- **Information supplied**:
-- ==== Sys2Proof/Machine/Line.lean ====
section
/-! DEFINITION. The internal procedures over one delay line: SetLength, Push, CurrentOutput, TapAt
(40_delay_line.md R100 to R111) and Diffuse (41_diffusion.md R140). A procedure gives the line it leaves, or why it
stops; the command that called it discards the line when it stops (60_exceptions.md R232). -/

namespace Sys2Proof.Machine

/-! ## SetLength -/

/-- The slots a length needs: 2 × ceil(len) + 1 (R101). None for a length that is not finite. -/
def slotsNeeded (fmt : NumFmt) (len : F) : Option Nat := (Fp.ceil? fmt len).map fun hi => 2 * hi.toNat + 1

/-- The length guard `len > 2`; false for a NaN (R100). -/
def lengthGuard (fmt : NumFmt) (len : F) : Bool := Fp.lt fmt (Fp.lit fmt 2 1) len

/-- Grow the storage to `need` slots if it has fewer; new slots are +0 (R101). -/
def Line.grow (ln : Line) (need : Nat) : Line :=
  if ln.cap < need then { ln with cap := need, buf := Slots.zeroFill ln.buf ln.cap need } else ln

/-- Store a length: OFF, N, FRAC, and W reduced modulo the new N (R102). -/
def Line.storeLength (c : Ctx) (ln : Line) (len : F) (whole : Nat) : Line :=
  { ln with
    off := whole
    n := 2 * whole
    frac := Fp.sub (c.at 1) len (Fp.ofInt c.fmt whole)
    w := ln.w % (2 * whole) }

/-- `SetLength(ℓ, len)` (R100 to R102). -/
def Line.setLength (c : Ctx) (ln : Line) (len : F) : Except Stop Line :=
  if lengthGuard c.fmt len then
    match slotsNeeded c.fmt len, Fp.floor? c.fmt len with
    | some need, some whole =>
      if ln.cap < need ∧ c.cfg.maxcap < need then .error (.raise .ecap)
      else .ok ((ln.grow need).storeLength c len whole.toNat)
    | _, _ => .error (.raise .ecap)
  else .ok ln

/-! ## CurrentOutput -/

/-- The slot at `writeCursor + readOffset + excursion + ahead`, modulo N (R106). -/
def Line.readSlot (ln : Line) (ahead : Int) : Nat :=
  (((ln.w : Int) + ln.off + ln.exc + ahead) % (ln.n : Int)).toNat

/-- The value read between the two taps, and the line, whose APS the all-pass read writes (R107 to R109). -/
def Line.interpolate (c : Ctx) (ln : Line) (t1 t2 : F) : F × Line :=
  if ln.mode = .none ∨ Fp.eq c.fmt ln.frac Fp.zero then (t1, ln)
  else if ln.mode = .linear then
    (Fp.add (c.at 3) t1 (Fp.mul (c.at 2) ln.frac (Fp.sub (c.at 1) t2 t1)), ln)
  else
    let eta := Fp.apcoef (c.at 1) ln.frac
    let y := Fp.add (c.at 4) t2 (Fp.mul (c.at 3) eta (Fp.sub (c.at 2) t1 ln.aps))
    (y, { ln with aps := y })

/-- `CurrentOutput(ℓ)` (R106 to R109). -/
def Line.currentOutput (c : Ctx) (ln : Line) : Except Stop (F × Line) :=
  if ln.n = 0 then .error (.raise .elineunset)
  else do
    let t1 ← ln.bufRead (ln.readSlot 0)
    let t2 ← ln.bufRead (ln.readSlot 1)
    .ok (ln.interpolate c t1 t2)

/-! ## Push -/

/-- The integer part of a modulation offset by EXC_SPLIT; none for an offset that is not finite (R104). -/
def excursionOf (c : Ctx) (offset : F) : Option Int :=
  match c.cfg.excSplit with
  | .floor => Fp.floor? c.fmt offset
  | .trunc => Fp.trunc? c.fmt offset

/-- The advanced phase: `PHASE + (TWO_PI × FREQ)`, never reduced (R104; 70_reset_and_hazards.md R277). -/
def Line.nextPhase (c : Ctx) (ln : Line) : F := Fp.add (c.at 2) ln.phase (Fp.mul (c.at 1) c.cfg.twoPi ln.freq)

/-- The modulation offset: `SIN(PHASE) × EXT` with the advanced phase (R104). -/
def Line.modOffset (c : Ctx) (ln : Line) : F := Fp.mul (c.at 4) (Fp.sin (c.at 3) (ln.nextPhase c)) ln.ext

/-- The modulation step of Push (R104). -/
def Line.modulate (c : Ctx) (ln : Line) : Except Stop Line :=
  if ln.moden then
    match excursionOf c (ln.modOffset c) with
    | none => .error (.raise .emodrange)
    | some e =>
      if e < -(2 ^ 31 : Int) ∨ (2 ^ 31 : Int) ≤ e then .error (.raise .emodrange)
      else
        .ok { ln with
          phase := ln.nextPhase c, exc := e, frac := Fp.sub (c.at 5) (ln.modOffset c) (Fp.ofInt c.fmt e) }
  else .ok ln

/-- The feedback step of Push, on the slot `j` just written (R105). -/
def Line.feedback (c : Ctx) (j : Nat) (ln : Line) : Except Stop Line :=
  if Fp.eq c.fmt ln.fb Fp.zero then .ok ln
  else do
    let (y, ln) ← ln.currentOutput (c.at 1)
    let v ← ln.bufRead j
    ln.bufWrite j (Fp.add (c.at 3) v (Fp.mul (c.at 2) ln.fb y))

/-- Write a sample at the write cursor and advance the cursor modulo N (R103). -/
def Line.store (ln : Line) (s : F) : Except Stop Line :=
  if ln.n = 0 then .error (.raise .elineunset)
  else do
    let ln' ← ln.bufWrite ln.w s
    .ok { ln' with w := (ln.w + 1) % ln.n }

/-- `Push(ℓ, s)`: store, modulate, feed back (R103 to R105). -/
def Line.push (c : Ctx) (ln : Line) (s : F) : Except Stop Line := do
  let stored ← ln.store s
  let modulated ← stored.modulate (c.at 1)
  modulated.feedback (c.at 2) ln.w

/-! ## TapAt and Diffuse -/

/-- `TapAt(ℓ, k)` (R110). -/
def Line.tapAt (ln : Line) (k : Int) : Except Stop F :=
  if ln.n = 0 then .error (.raise .elineunset)
  else ln.bufRead (((ln.w : Int) - k) % (ln.n : Int)).toNat

/-- `Diffuse(ℓ, x, c)` (41_diffusion.md R140). -/
def Line.diffuse (c : Ctx) (ln : Line) (x coefficient : F) : Except Stop (F × Line) := do
  let (y, read) ← ln.currentOutput (c.at 1)
  let z := Fp.sub (c.at 3) x (Fp.mul (c.at 2) y coefficient)
  let pushed ← read.push (c.at 4) z
  .ok (Fp.add (c.at 6) y (Fp.mul (c.at 5) z coefficient), pushed)

end Sys2Proof.Machine
end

- **How to complete this task**:
Report each line in the entries where the string "modulo" occurs.

- **Answer box**:
/-- Store a length: OFF, N, FRAC, and W reduced modulo the new N (R102). -/
/-- The slot at `writeCursor + readOffset + excursion + ahead`, modulo N (R106). -/
/-- Write a sample at the write cursor and advance the cursor modulo N (R103). -/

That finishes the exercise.